Należy też podkreślić z całą mocą, że nadal, pomimo wielu (raczej nieudolnych) prób, w Polsce nie powstał system gospodarki odpadami z prawdziwego zdarzenia.
Trudno wyobrazić sobie planowanie strategiczne (bo wydatkowanie 1,3 mld euro jest raczej dużym wyzwaniem), jeśli dysponuje się marną informacją źródłową, z jaką obecnie mamy do czynienia w gospodarce odpadami. Należy też podkreślić z całą mocą, że nadal, pomimo wielu (raczej nieudolnych) prób, w Polsce nie powstał system gospodarki odpadami z prawdziwego zdarzenia. System – czyli połączone ze sobą, skoordynowane elementy realizowane w określonym celu, przy czym wraz z rozwojem systemu cele i środki jego osiągnięcia mogą ulegać modyfikacjom.
Wątpliwość dotyczy np. danych ilościowych. Wydaje się, że przywoływane w dokumentach strategicznych dane nie odzwierciedlają stanu faktycznego. Są to bowiem dane statystyczne, będące pochodną sprawozdań z gospodarki odpadami. Ze względu na brak jednolitych reguł w zakresie np. klasyfikowania procesów (R – odzysk lub D – unieszkodliwianie), klasyfikowania odpadów powstałych w wyniku odpowiednich procesów oraz dalszego zagospodarowania poszczególnych strumieni pomiędzy poszczególnymi województwami, a nawet regionami zaobserwować można duże różnice, dające w efekcie przekłamany obraz stanu faktycznego. Jest to m.in. pokłosie wygaśnięcia rozporządzenia w sprawie MBP, które, będąc dalece niedoskonałym, regulowało jednak wspólny standard dla nomenklatury.
Zdecydowanie wątpliwe są np. dane dotyczące strumienia odpadów przeznaczonego do przetwarzania w ramach RIPOK kompostownia. Powszechne są zapisy dla regionów gospodarki odpadami o zapotrzebowaniu na moce przerobowe na poziomie 1500 ton rocznie. Nie trzeba być laureatem nagrody Nobla, żeby ocenić, że wartość ta jest absolutnie niedoszacowania.

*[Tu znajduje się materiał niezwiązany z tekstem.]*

/-! ### Power, temperature and resets (chapter 17) -/

/-- Input power, coolant and temperature: main power starts the module, what leaves its range is reported at most once in 4,096 ticks,
105 °C holds every plot, 115 °C and a loss of power leave only the carrier's flash and the fuses (R395, R398–R401, R406). -/
def Obligations.PowerAndTemperature : Prop :=
  ∀ (s : State),
    let stays (c : Instr) : Prop := exec c s = .next (settle s)
    let due (said : Option (BitVec 64)) : Prop := ∀ t, said = some t → t.toNat + 4096 ≤ s.sd.ticks.toNat
    (∀ env : StartEnv, (s.power.pg = true ∨ env.reached < 3 → stays (.powerGood env)) ∧
      (s.power.pg = false →
        let p := { s.power with pg := true, status := stOk, stopped := false, step := 3 }
        let s0 := { s with sd := { s.sd with boot := nextBoot s }, power := p }
        (3 ≤ env.reached → exec (.powerGood env) s = .next (settle (startFrom { s0 with power := { p with step := 2 } } env true 3))) ∧
        (env.reached = 3 → env.hotJunction = false → exec (.powerGood env) s = .next { s0 with tele := quiet s }) ∧
        (env.reached = 3 → env.hotJunction = true → exec (.powerGood env) s = .next (settle (stopStart s0 stStartupThermal))) ∧
        (3 < env.reached → env.katFail = true → exec (.powerGood env) s = .next (settle (stopStart
          (emit { s0 with gate := { s.gate with state := 1, status := stKatFail } } rkKatFail srcGate none []) stKatFail))) ∧
        (∀ v svn, 10 < env.reached → env.katFail = false → env.slotA = .good v svn → env.slotB = .good v svn →
          s.gate.rollback.toNat ≤ svn.toNat → env.fuseOk = true → env.bistHub = false → env.tallyOk = true → env.snapshotOk = true →
          ∃ t, exec (.powerGood env) s = .next t ∧ t.power.step = 11 ∧ t.power.stopped = false ∧ t.power.status = stOk ∧ kioskReady t = true ∧
            t.enableMap = s.enableMap))) ∧
    (s.power.pg = true → 3 ≤ s.power.step → s.power.step ≤ 10 → s.power.stopped = false →
      exec .startupTimeout s = .next (settle (stopStart s stStartupTimeout))) ∧
    (s.power.pg = false ∨ s.power.step < 3 ∨ 10 < s.power.step ∨ s.power.stopped = true → stays .startupTimeout) ∧
    (∀ st, stopStart s st = { s with
      power := { s.power with stopped := true, status := st }
      net := { s.net with links := s.net.links.map (fun e => (e.1, { clearLink e.2 with state := 0 })) }
      tele := (emit s rkStartupFail srcModule none []).tele }) ∧
    (∀ v : BitVec 32, let odd := (44000 ≤ v.toNat ∧ v.toNat < 48000) ∨ (60000 < v.toNat ∧ v.toNat ≤ 62000)
      (s.power.pg = false ∨ ¬ odd → stays (.vinRange v)) ∧
      (s.power.pg = true → odd → due s.power.vinSaid → exec (.vinRange v) s = .next { s with
        power := { s.power with millivolts := v, vinSaid := some s.sd.ticks }, tele := told s rkVinRange srcModule none [(32, v.toNat)] }) ∧
      (s.power.pg = true → odd → ¬ due s.power.vinSaid → exec (.vinRange v) s = .next { s with
        power := { s.power with millivolts := v }, tele := quiet s })) ∧
    (∀ (inlet : Int) (flow : BitVec 32), let odd := 40000 < inlet ∨ flow.toNat < 3000
      (s.power.pg = false → stays (.coolantWarn inlet flow)) ∧
      (s.power.pg = true → odd → due s.power.coolantSaid → exec (.coolantWarn inlet flow) s = .next { s with
        power := { s.power with inlet := inlet, flow := flow, coolantSaid := some s.sd.ticks }
        tele := told s rkCoolantWarn srcModule none [] }) ∧
      (s.power.pg = true → ¬ odd ∨ ¬ due s.power.coolantSaid → exec (.coolantWarn inlet flow) s = .next { s with
        power := { s.power with inlet := inlet, flow := flow }, tele := quiet s })) ∧
    (∀ rs : List Reading, let s1 := takeReadings s rs
      let hotOne := rs.find? (fun r => decide (r.sensor < 68) && decide (105000 < r.mC))
      (s.power.pg = false → stays (.sensorConversion rs)) ∧
      (s.power.pg = true → hotOne = none → exec (.sensorConversion rs) s = .next (settle s1)) ∧
      (∀ r, s.power.pg = true → hotOne = some r →
        (kioskReady s = true → s.power.hot = true → exec (.sensorConversion rs) s = .next (settle (plainHold s1 allPlots hcThermal))) ∧
        (kioskReady s = true → s.power.hot = false → exec (.sensorConversion rs) s = .next (settle
          (let t := plainHold s1 allPlots hcThermal
           emit { t with power := { t.power with hot := true, thermalHolds := t.power.thermalHolds + 1 } } rkThermalHold srcModule none
             [(8, r.sensor), (32, toN 32 r.mC)]))) ∧
        (s.power.stopped = false → 3 ≤ s.power.step → s.power.step ≤ 9 →
          exec (.sensorConversion rs) s = .next (settle (stopStart s1 stStartupThermal))))) ∧
    (∀ c r, s.power.pg = false → stays (.powerLoss c) ∧ stays (.thermtrip r) ∧ stays .resetN) ∧
    (s.power.pg = true →
      (∀ c, exec (.powerLoss c) s = .next (settle (unpowered s))) ∧
      exec .resetN s = .next (settle { unpowered s with power := { (unpowered s).power with coldPending := true } }) ∧
      (∀ r : Reading, r.mC ≤ 115000 → stays (.thermtrip r)) ∧
      (∀ r : Reading, 115000 < r.mC → exec (.thermtrip r) s = .next (settle { unpowered s with
        power := { (unpowered s).power with tripLatched := true, thermtripN := false } }))) ∧
    (let t := unpowered s
     t.pending = s.pending ∧ t.out = s.out ∧ t.gate.rollback = s.gate.rollback ∧
     (s.journal.pend = [] → t.journal.a = s.journal.a ∧ t.journal.b = s.journal.b) ∧
     (if targetB s.journal then t.journal.a = s.journal.a else t.journal.b = s.journal.b) ∧
     t.journal.tally = s.journal.tally ∧ t.power.versionA = s.power.versionA ∧ t.power.versionB = s.power.versionB ∧ t.power.pg = false ∧
     t.enableMap = s.enableMap ∧ t.pavs = State.reset.pavs ∧ t.plots = State.reset.plots ∧ t.hbm = State.reset.hbm ∧ t.net = State.reset.net ∧ t.tele = State.reset.tele ∧
     t.sd = State.reset.sd) ∧
    exec .vauxRemoved s = .next { s with power := { s.power with thermtripN := true }, tele := quiet s } ∧
    (∀ port, exec (.managementLinkUp port) s = .next { s with
      kiosk := { s.kiosk with addrsEff := tblSet s.kiosk.addrsEff port s.kiosk.addrs }, tele := quiet s })

/-- The reset commands of 0xA000:20 wait for the next tick, but for the cold reset, which removes power at once (R405, R406); a firmware
image is checked as at boot, and the slot that does not run is erased and then valid (R407, Table 17.8). -/
def Obligations.ResetsAndUpdate : Prop :=
  ∀ (s : State) (q : KReq) (env : StartEnv) (b : Bool),
    let x := sessAt s q.slot
    let u := selEng x
    (admits s q 0xA000 0x20 true →
      (x.role = .po → notOk s (.moduleWarmReset q env) q stKioskAccess) ∧
      (x.role ≠ .po → s.power.warm ≠ none → notOk s (.moduleWarmReset q env) q stResetPending) ∧
      (x.role ≠ .po → s.power.warm = none → okWith s (.moduleWarmReset q env) q { s with power := { s.power with warm := some env } }) ∧
      (ownsPav s x u.pav = false → notOk s (.pavilionReset q b) q stKioskAccess ∧ notOk s (.engineReset q) q stKioskAccess) ∧
      (ownsPav s x u.pav = true → (pavAt s u.pav).testing = true →
        notOk s (.pavilionReset q b) q stSelftestBusy ∧ notOk s (.engineReset q) q stSelftestBusy) ∧
      (ownsPav s x u.pav = true → (pavAt s u.pav).testing = false →
        okWith s (.pavilionReset q b) q { s with power := { s.power with pavResets := s.power.pavResets ++ [(u.pav, b)] } } ∧
        okWith s (.engineReset q) q { s with power := { s.power with engResets := s.power.engResets ++ [u] } })) ∧
    (gateObj s q 0xA000 0x20 true true = .pass →
      (x.role = .po → exec (.coldReset q) s = .next (settle (refuse (heardReq s q) q stKioskAccess))) ∧
      (x.role ≠ .po → s.power.warm ≠ none → exec (.coldReset q) s = .next (settle (refuse (heardReq s q) q stResetPending))) ∧
      (x.role ≠ .po → s.power.warm = none →
        let t := unpowered (accept (heardReq s q) q)
        exec (.coldReset q) s = .next (settle { t with power := { t.power with coldPending := true } }))) ∧
    (∀ st, gateObj s q 0xA000 0x20 true true = .refuse st → exec (.coldReset q) s = .next (settle (refuse (heardReq s q) q st))) ∧
    (gateObj s q 0xA000 0x20 true true = .discard → exec (.coldReset q) s = .next (settle (discardReq s q))) ∧
    (∀ d all v, admits s q 0xA000 0x30 false → wholeValue s q 0xA000 0x30 33554432 d all →
      let c := Instr.firmwareImageWrite q d v
      let s1 := setVersion s (otherSlot s) 0
      (s.power.update = 1 ∨ s.power.update = 2 → notOk s c q stKioskState) ∧
      (s.power.update ≠ 1 → s.power.update ≠ 2 →
        (∀ st, slotStatus s v = some st → ∃ t, exec c s = .next t ∧
          refused { unstaged s q with power := { s.power with update := 4 } } q st t) ∧
        (slotStatus s v = none → domOk s c q 0xA000 0x30 { s1 with
          power := { s1.power with update := 2, updateVersion := verdictVersion 0 v } }))) ∧
    (s.power.update ≠ 2 → exec .updateDone s = .next (settle s)) ∧
    (s.power.update = 2 →
      let p := if 1 ≤ s.power.running.toNat then { s.power with versionA := s.power.updateVersion } else { s.power with versionB := s.power.updateVersion }
      exec .updateDone s = .next { s with power := { p with update := 3 }, tele := told s rkUpdateDone srcMgmt none [] })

Sprawę dodatkowo komplikuje fakt objęcia obowiązkiem zbiórki selektywnej bioodpadów na mocy Rozporządzenia Ministra Środowiska z 29 grudnia 2016 r. w sprawie szczegółowego sposobu selektywnego zbierania wybranych frakcji odpadów. Opracowujący plany mogą, oczywiście, zasłaniać się faktem, że rozporządzenia tego nie było podczas prac planistycznych. Fakt. Ale planowanie polega też na przewidywaniu, a projekt tego rozporządzenia pojawiał się już kilkukrotnie w niemal niezmienionej formie.
Efekt jednak jest: całkowity brak realizmu w oszacowanych zapotrzebowaniach na moce przerobowe. A selektywna zbiórka – także, a może nawet w szczególności, bioodpadów i odpadów zielonych ma kluczowe znaczenie dla osiągnięcia coraz bardziej restrykcyjnych wymogów w zakresie poziomów recyklingu. Wpływa też jednoznacznie na zapotrzebowanie na moce przerobowe innych instalacji, w tym w szczególności tych dedykowanych odpadom zmieszanym.
Skończmy z kulturą bylejakości
Fakt planowania kolejnych inwestycji bez radykalnych zmian w systemie zbiórki odpadów utrudnia też, a w niektórych przypadkach wręcz uniemożliwia, dobór najlepszych technologii w kontekście strumienia odbieranych odpadów. Pomimo bowiem wejścia w życie 1 lipca 2017 r. wspomnianego już powyżej rozporządzenia, w skali ogólnej zmiana w sposobach zbieranych odpadów, a tym samym zmiana morfologii poszczególnych strumieni będzie widoczna dopiero w perspektywie kilku lat. A plany modernizacji powstają dziś.